- Пришла! - с чувством, присущим доверчивым душам, но и с нескрываемой усмешкой, восклицали старшеклассники.
Есть же такие незаметные женщины, которые как бы и вовсе не существуют. Вот идёт она по улице в старых кроссовках, в каком-то длинном синем балахоне, в вязаной шапочке, в несуразных очках, что и внимания на такую никто не обращает. А сколько их в Москве. Мы пробегаем сквозь толпы, особенно в метро, не различая лиц. Какое им дело до них!
Ей не хотелось сегодня, в воскресенье, выходить из дому, да к тому же всю ночь стучал по металлическому отливу окна дождь, хотя была зима в разгаре, но это только слово "зима", а если это слово забыть и выглянуть в окно, там сплошной водный мираж, на котором расплываются желтые цветочки ночных фонарей, и хочется поскорей нырнуть под одеяло, и она оглянулась, а там уже лежит котик любимый, место занято...
Но стоит ей перешагнуть порог школы, в которой она почти сорок лет преподаёт русский язык и литературу, как её окружают восторженные ученики.

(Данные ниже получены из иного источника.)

/-- A DRAM channel's bands (Table 10-3). -/
structure DramBand where
  reef : Bool
  emergency : Bool
  deriving DecidableEq, Repr

/-- A NAND channel's bands (Table 10-3). -/
structure NandBand where
  band1 : Bool
  band2 : Bool
  isOver  : Bool
  deriving DecidableEq, Repr

/-- A trip record (Table 10-6). -/
structure TripRecord where
  powerCycle : Word
  opTime  : Nat
  kind    : Nat
  site    : Nat
  /-- units of 0.5 °C -/
  temp    : Int
  channel : Nat
  saveBits : Nat
  gen     : DWord
  deriving DecidableEq, Repr

/-- Levels of the five reefing causes (R272). -/
structure ReefLevels where
  die  : Nat
  dram : Nat
  nand : Nat
  ceil : Nat
  wear : Nat
  deriving DecidableEq, Repr

/-- The thermal system (R265–R281). The trip latch and site 0's AON reading reside in AON. -/
structure Thermal where
  site      : Vector SiteState 32
  dieHot    : Bool
  dieReef   : Bool
  dieTrip   : Bool
  dram      : Vector DramBand 17
  nand      : Vector NandBand 32
  /-- the forced rule of R270, by domain -/
  forcedDie : Bool
  forcedDram : Bool
  forcedNand : Bool
  /-- SENSORS_AT_MINIMUM sent, by domain -/
  atMinDie  : Bool
  atMinDram : Bool
  atMinNand : Bool
  reef      : ReefLevels
  /-- when the thermal causes, and the causes CEIL and WEAR, last stepped (R20, R272: at most one step per 100 ms) -/
  stepAt    : Nat
  loopAt    : Nat
  /-- edges that a filtered maximum is across, entering or leaving a band, and since when (R271) -/
  crossSince : List (BandEdge × Bool × Nat)
  /-- when THERMAL_REEF was last sent, for die, DRAM and NAND -/
  reefSent  : List (Nat × Nat)
  latched   : Bool
  tripKind  : Nat
  tripTemp  : Int
  tripSite  : Nat
  tripCh    : Nat
  pending   : Option TripRecord
  /-- the AON comparator's reading of site 0, and since when it has been below 109 °C -/
  aonSite0  : Int
  aonCoolSince : Option Nat
  /-- remote samples of STANDBY since when every DRAM channel has been below 97 °C -/
  coolSince : Option Nat
  deriving DecidableEq, Repr

/-- Table 09-2. -/
inductive PackCond where
  | qualified | absent | voltage | impedance | charger | shunt | window | notYet
  deriving DecidableEq, Repr

/-- QV_E_TEMP.T_SRC (Table 09-12). -/
inductive TempSource where
  | ntc | remote | none
  deriving DecidableEq, Repr

/-- QV_E_SOC.SOC_SRC (Table 09-7). -/
inductive SocSource where
  | none | reading | rest | termination
  deriving DecidableEq, Repr

/-- The pack and its estimator (R232–R236, R244–R263). -/
structure Pack where
  current  : Int
  voltage  : Nat
  /-- 0.1 °C -/
  temp     : Int
  tempSrc  : TempSource
  present  : Bool
  /-- PACK_COND, and a failure condition that is latched (R236) -/
  cond     : PackCond
  failure  : Option PackCond
  /-- the failure has been reported (PACK_FAILED, R235) -/
  inService : Bool
  badVoltSince : Option Nat
  presentSince : Option Nat
  goodSince : Option Nat
  /-- the last zero-current check failed (R236) -/
  shuntBad : Bool
  /-- a start-up or insertion reading is owed (R248) -/
  readingDue : Bool
  /-- when the conditions of that reading began to count (R248) -/
  readingFrom : Nat
  /-- outside the discharge window, and since when the temperature has been across its edge -/
  outWindow : Bool
  windowSince : Option Nat
  /-- outside the charge window, likewise -/
  outCharge : Bool
  chargeSince : Option Nat
  idTried  : Bool
  idUnknown : Bool
  idUnreadSent : Bool
  serial   : List Byte
  /-- the serial of the live block (R257) -/
  changed  : Bool
  impedance : Nat
  impedanceAt : Option Nat
  zeroCheckAt : Nat
  /-- charge since the last charge reference, µC (R244), and the part of a mC drawn that no count has taken yet -/
  qChg     : Nat
  qDis     : Nat
  drawnMicro : Nat
  socRef   : Rat
  socSrc   : SocSource
  /-- u_base in 0.1 % (R246) -/
  uBase    : Nat
  /-- time of the last voltage reference (h counts from it) -/
  refAt    : Nat
  nefc     : Nat
  qres     : Nat
  /-- charge drawn since the save record, or while VDD_SRAM was unpowered (R245) -/
  aonDrawn : Nat
  aonCounts : Bool
  esbDefault : Bool
  restDue  : Bool
  restReqAt : Nat
  restOcv  : Nat
  restTime : Nat
  changeSeq : Nat
  /-- when the current last reached 20 mA, since when the conditions of a rest reference hold (R247), when the estimator was
  last accessed -/
  quietSince : Nat
  calmSince : Nat
  accessAt : Nat
  hibernate : Bool
  /-- the last reference of the quiet period in progress -/
  lastRestRef : Option Nat
  restActive : Bool
  restFrom : Nat
  esbSentAt : Option Nat
  esbDirty : Bool
  /-- save record of the last save: serial, NEFC_X100, QRES, DEFAULT (R256) -/
  lastRecord : Option (List Byte × Nat × Nat × Bool)
  /-- ship mode: step reached, PK_SHIP_N pulsed at, SHIP flag, the ship event held in AON -/
  shipStep : Nat
  shipAt   : Nat
  ship     : Bool
  shipEvent : Option (List Byte × Nat × Nat)
  deriving DecidableEq, Repr

/-- QV_E_CTL.BANK (Table 09-10). -/
inductive BankRun where
  | charging | qualified | failed | absent
  deriving DecidableEq, Repr

/-- The capacitor bank (R237–R240). -/
structure Bank where
  voltage  : Nat
  /-- mF -/
  cMeas    : Nat
  testAt   : Option Nat
  run      : BankRun
  cbEn     : Bool
  cbTest   : Bool
  testing  : Bool
  testFrom : Nat
  /-- bank voltage when the leakage check began -/
  testV    : Nat
  lowSince : Option (Nat × Nat)
  startedLow : Bool
  /-- a failed bank has passed a capacitance test (R240) -/
  passed   : Bool
  deriving DecidableEq, Repr

/-- QV_E_CTL.CHG (Table 09-10). -/
inductive ChgRun where
  | held | charging | terminated | forcedLow
  deriving DecidableEq, Repr

/-- The pack charger (R241–R243, R453) and HOLD_EN (R183). -/
structure Charger where
  run     : ChgRun
  /-- in its terminated state (R242) -/
  terminated : Bool
  fault   : Bool
  taperSince : Option Nat
  heldSince : Option Nat
  heldSent : Option Nat
  holdEn  : Bool
  deriving DecidableEq, Repr

/-- Protection levels (R421). -/
inductive Level where
  | l0 | l1 | l2
  deriving DecidableEq, Repr

/-- QV_DBG_STATE.STATE (Table 18-10). -/
inductive DbgRun where
  | closed | opened | authenticated
  deriving DecidableEq, Repr

/-- What the TAP's instruction register selects (R429). -/
inductive TapInstr where
  | idcode | bypass | sample | extest | clamp | highz | debug
  deriving DecidableEq, Repr

/-- Protection level, its lowering, debug port and TAP (R421–R435). -/
structure Security where
  level    : Level
  target   : Level
  lowering : Bool
  noRecord : Bool
  result   : Nat
  refuse   : Nat
  step     : Nat
  armedAt  : Option Nat
  dbg      : DbgRun
  forced   : Bool
  endCause : Nat
  fails    : Nat
  blockedAt : Option Nat
  scanRefused : Bool
  sessions : Nat
  openedAt : Nat
  challenge : Option (List Byte × Nat)
  /-- CLOSE written at L0: closed until the next start-up (R430) -/
  closed0  : Bool
  /-- the media key the crypto block holds, by KEY_ID (R163, R428) -/
  key      : Option Word
  /-- its 64 bytes, unwrapped -/
  mediaKey : List Byte
  tap      : TapInstr
  deriving DecidableEq, Repr

end Sys2Proof.Machine
end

Нужно, наверное, пытаться жить в гармонии с собой, а это требует определённых усилий.
Важность наших повседневных дел - иллюзорна. Чаще надо на небо смотреть.
Звали её более чем обычно, Алёна Викторовна, но необычны были её уроки.

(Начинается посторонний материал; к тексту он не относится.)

-- ==== Sys2Proof/Machine/State.lean ====
section
/-! DEFINITION. The state of the block, whole, with its queue of waiting commands; the reasons a step can stop; and the
state after the power-on reset of VDD_AON. -/

namespace Sys2Proof.Machine

open Sys2Proof

/-- The machine. `pending` is the queue of commands, first in first out; `out` records what has left the ports, oldest
first; `fresh` counts the free values drawn so far (both are the model's own)
(in part DESIGN CHOICE, notes/assumptions/9; DEDUCED, notes/assumptions/48). -/
structure State where
  pending  : List Instr
  out      : List Output
  fresh    : Nat
  clock    : Clock
  power    : Power
  startup  : Startup
  rails    : Rails
  button   : Button
  thermal  : Thermal
  pack     : Pack
  bank     : Bank
  charger  : Charger
  security : Security
  host     : HostSide
  rt       : ReqTable
  persist  : Persist
  dram     : Dram
  shroud   : Shroud
  flash    : Flash
  save     : Save
  restore  : Restore
  notices  : Notices
  qmp      : Qmp
  recorder : Recorder
  faults   : FaultMgmt
  cf       : CodeFlash
  fw       : Firmware
  smb      : Smb
  lb       : LocalBus
  engines  : Engines
  crossings : Crossings
  deriving DecidableEq, Repr

/-- Reasons a step can stop with a fault. There is none: every error that the spec names is an effect on the state (a
poisoned answer, a discarded write, a notice, a log record, a status code), and no command acts on an address or a part
that does not exist. Safe (in part DEDUCED, notes/assumptions/8). -/
inductive Fault where
  deriving DecidableEq, Repr

/-- Reasons a step can stop because the model gives a command no meaning (in part DEDUCED, notes/assumptions/8). -/
inductive Refusal where
  /-- raised by `exec` for a command that has no meaning yet. Safe: no statement about a next state holds of it. -/
  | notModelled (mnemonic : String)
  deriving DecidableEq, Repr

/-- The answer of a command's meaning. -/
abbrev Result := Host.Outcome State Fault Refusal

/-! ## Reset values -/

/-- A function's registers after the reset of its link (R65, Table 22-3) (in part DESIGN CHOICE, notes/assumptions/1). -/
def resetFn : FnRegs :=
  { ringBase := 0, ringSize := 0, ringHead := 0, ringTail := 0, ringOverflow := 0, ringPhase := true, logSel := 0,
    logSelState := .notHeld, logData := List.replicate 8 0, rtView := false, snapSeq := 0, snapGroup := 0, snap := none,
    genHi := 0, planMarks := List.replicate 4 0, optimeHi := 0, esb := List.replicate 256 0, esbAt := none, unalignedAt := none }

/-- A link that is not trained (in part DESIGN CHOICE, notes/assumptions/1; PRESUMED, notes/assumptions/106). -/
def resetLink : HostLink :=
  { trained := false, width := 0, partner := .r31, offersIo := false, memActive := false, resting := false,
    heldIdle := false, range1 := 0, msixTable := List.replicate 8 (0, 0), decoders := [], busMaster := false, msixMask := 0xFF, msixPend := 0,
    mbx := none, logs := [] }

/-- Table 11-1, by rail number less 1. Rail 1 has no entry; its values are never used. -/
def romRails : List RailSet :=
  [ ⟨0, 0, 0, 0, .ignore⟩, ⟨5, 4, 20, 5, .reset⟩, ⟨5, 4, 20, 5, .reset⟩, ⟨20, 4, 50, 10, .group⟩, ⟨20, 4, 50, 10, .group⟩,
    ⟨20, 4, 50, 10, .retry⟩, ⟨20, 4, 20, 10, .reset⟩, ⟨20, 4, 20, 10, .reset⟩, ⟨20, 4, 50, 10, .retry⟩,
    ⟨20, 4, 50, 10, .retry⟩, ⟨20, 4, 50, 10, .retry⟩, ⟨20, 4, 2000, 10, .ignore⟩ ]

/-- A rail that is off, with its entry of Table 11-1 (R283, Table 22-4). -/
def offRail (e : RailSet) : RailState :=
  { run := .off, en := false, enAt := 0, pg := false, retries := 0, qualHalf := 0, faults := 0, drops := 0, set_ := e,
    faultAt := none, recoverAt := none, window := [] }

/-- Rail 1 while VDD_AON is above its threshold (Table 22-4). -/
def aonRail : RailState := { offRail ⟨0, 0, 0, 0, .ignore⟩ with run := .qualified, en := true, pg := true }

/-- The rails after the power-on reset of VDD_AON (in part DESIGN CHOICE, notes/assumptions/1). -/
def resetRails : Vector RailState 12 :=
  #v[aonRail, offRail ⟨5, 4, 20, 5, .reset⟩, offRail ⟨5, 4, 20, 5, .reset⟩, offRail ⟨20, 4, 50, 10, .group⟩,
     offRail ⟨20, 4, 50, 10, .group⟩, offRail ⟨20, 4, 50, 10, .retry⟩, offRail ⟨20, 4, 20, 10, .reset⟩,
     offRail ⟨20, 4, 20, 10, .reset⟩, offRail ⟨20, 4, 50, 10, .retry⟩, offRail ⟨20, 4, 50, 10, .retry⟩,
     offRail ⟨20, 4, 50, 10, .retry⟩, offRail ⟨20, 4, 2000, 10, .ignore⟩]

/-- A sensor site before the sensor map is known (in part DESIGN CHOICE, notes/assumptions/1). -/
def resetSite : SiteState :=
  { run := .unmapped, reason := .none, domain := .die, channels := 0, samples := [], errors := 0, badRange := 0,
    badReads := 0, goodSince := none, hist := [], ignoredAt := [] }

/-- A DRAM channel at reset (Table 04-9) (in part DESIGN CHOICE, notes/assumptions/1). -/
def resetDramChan : DramChan :=
  { run := .notTrained, band2x := false, rate := 0, failed := [], onDieEcc := true, ecsMode := false, ceTimes := [],
    debt := Vector.replicate 32 0, refreshes := 0, tickFrom := 0, scrubOwed := Vector.replicate 4 [], owedAt := Vector.replicate 4 0,
    scrubPos := 0, scrubPassAt := 0, zqCals := 0, dqsCals := 0, readCals := 0, dqsAdjust := 0,
    resetN := false, trainTemp := 0, crcTimes := [], mismatchTimes := [], laneErrors := [], replays := 0, replayAt := none, triggers := [],
    slicesLeft := 0, sliceAt := 0, selfRefreshAt := 0, sleptFrom := .notTrained, retryAt := 0, stored := none, type8At := none, type8Count := 0 }

/-- A channel that no access has reached (in part DESIGN CHOICE, notes/assumptions/1). -/
def resetAccess : ChanAccess := { acts := [], rfms := 0, reads := 0, writes := 0, powerDown := Vector.replicate 4 false }

/-- A flash channel at reset (Table 06-11) (in part DESIGN CHOICE, notes/assumptions/1). -/
def resetFlashChan : FlashChan :=
  { run := .notTrained, sdr := true, band := 0, dies := [], rate := 0, retryHi := [], grownBad := 0, timeouts := [], reads := 0, readOffset := 0,
    retryAt := 0, hasEngine := true }

/-- The ceiling before its first computation (Table 02-4: LIMIT 0xF, ESB_DEFAULT 1) (in part DESIGN CHOICE, notes/assumptions/1). -/
def resetCeiling : Ceiling :=
  { c := 0, cE := 0, cPack := 0, cBp := 0, ePack := 0, eRes := 0, eGb := 0, bwSave := 0, limit := 15, updateSeq := 0,
    uncov := false, isOver := false, esbDefault := true, packChanged := false, bankLost := false, packLost := false,
    flashRate := false, savePower := false, restDue := false, cold := false }

/-- The metadata area of an image without data (in part DESIGN CHOICE, notes/assumptions/13). -/
def emptyMeta : MetaImage :=
  { poison := ⟨[], [], []⟩, sessions := [], labels := [], shutdownDirty := false, dirtyShutdowns := 0,
    notices := { nextSeq := 1, pend := [], dropped := 0 } }

/-- The plan before its first computation (Table 07-12: STORE 0b11) (in part DESIGN CHOICE, notes/assumptions/1). -/
def resetPlan : SavePlan :=
  { updateSeq := 0, store := 3, vPlan := 0, qEnd := 0, mRet := 0, mSeal := 0, mMan := 0, qFlush := 0, qStart := 0 }

/-- The role of an engine at the first start-up (Table 01-3). -/
def firstRole (n : Nat) : Role :=
  if h : n < 32 then .flash ⟨n, h⟩
  else if n < 44 then .persistence (Fin.ofNat 12 (n - 32))
  else if n < 52 then .dram (Fin.ofNat 8 (n - 44))
  else if n < 56 then .port (Fin.ofNat 4 (n - 52))
  else if n < 60 then .mgmt (Fin.ofNat 4 (n - 56))
  else .spare

/-- The engines before any has been started (in part DESIGN CHOICE, notes/assumptions/1). -/
def resetEngines : Vector Engine 64 :=
  ⟨((List.range 64).map fun n => { role := some (firstRole n), run := .resting, bankNew := false, loaded := false, suspect := false }).toArray,
    by simp⟩

/-- An empty poison record. -/
def resetPoison : PoisonMap := { lines := [], granules := [], cleared := [] }

/-- Tables with every entry at its reset value (in part DESIGN CHOICE, notes/assumptions/1). -/
def resetTables : Tables := { requesters := [], windows := [], weights := [] }

/-- A Halyard port that is down. -/
def resetPort : HyPort := { version := 0, lastAt := 0, peer := 0, credits := 0, withheld := 0, partialAt := none, pieces := [] }

/-- What the factory has programmed (R421): a LEVEL record at L0 in the first level slot of the protection record sector
(Table 18-2, Table 16-4: word 0 with MAGIC 0x5150 and SWAP_SEQ 1, word 1 with its CRC-32). All else is blank
(in part DESIGN CHOICE, notes/assumptions/41). -/
def factoryWords : List (Nat × CfWord) :=
  [ (72256, ⟨0x51500001FFFFFFFC, false⟩), (72257, ⟨0x6F1BA34FFFFEA55A, false⟩) ]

В этом году осень припозднилась на полтора месяца, а зима забыла дорогу в Москву.
Позднюю осень Алёна Викторовна любила за рисунки ветвей деревьев на фоне меняющегося неба, которые она воспринимала как зашифрованную книгу, запечатлевшую в вечности хронику уходящего года. Эти рисунки волновали её столько, сколько она себя помнила, поздней осенью в душе её расцветала весна. Ведь пришла она в эту жизнь именно поздней осенью. Самые важные встречи, события жизни от ошеломляющего счастья, до глубоких душевных ран у неё случались именно поздней осенью. Из года в год она с волнением ждала, чем поразит её уходящая осень на этот раз. Осенние дни своим непостоянством и переменчивостью навевали воспоминания о лете, одаривая внезапно слепящим жарким солнцем, чередующимся с затяжными, грустными дождями. Ранними осенними сумерками она мечтала о новом снеге и жадно ловила первые нежные снежинки. Нередко поздняя осень удивляет грозой, после которой на деревьях наливаются почки, появляется новая нежная трава, а птицы в недоумении пытаются понять, неужели уже весна?! Начинается переполох.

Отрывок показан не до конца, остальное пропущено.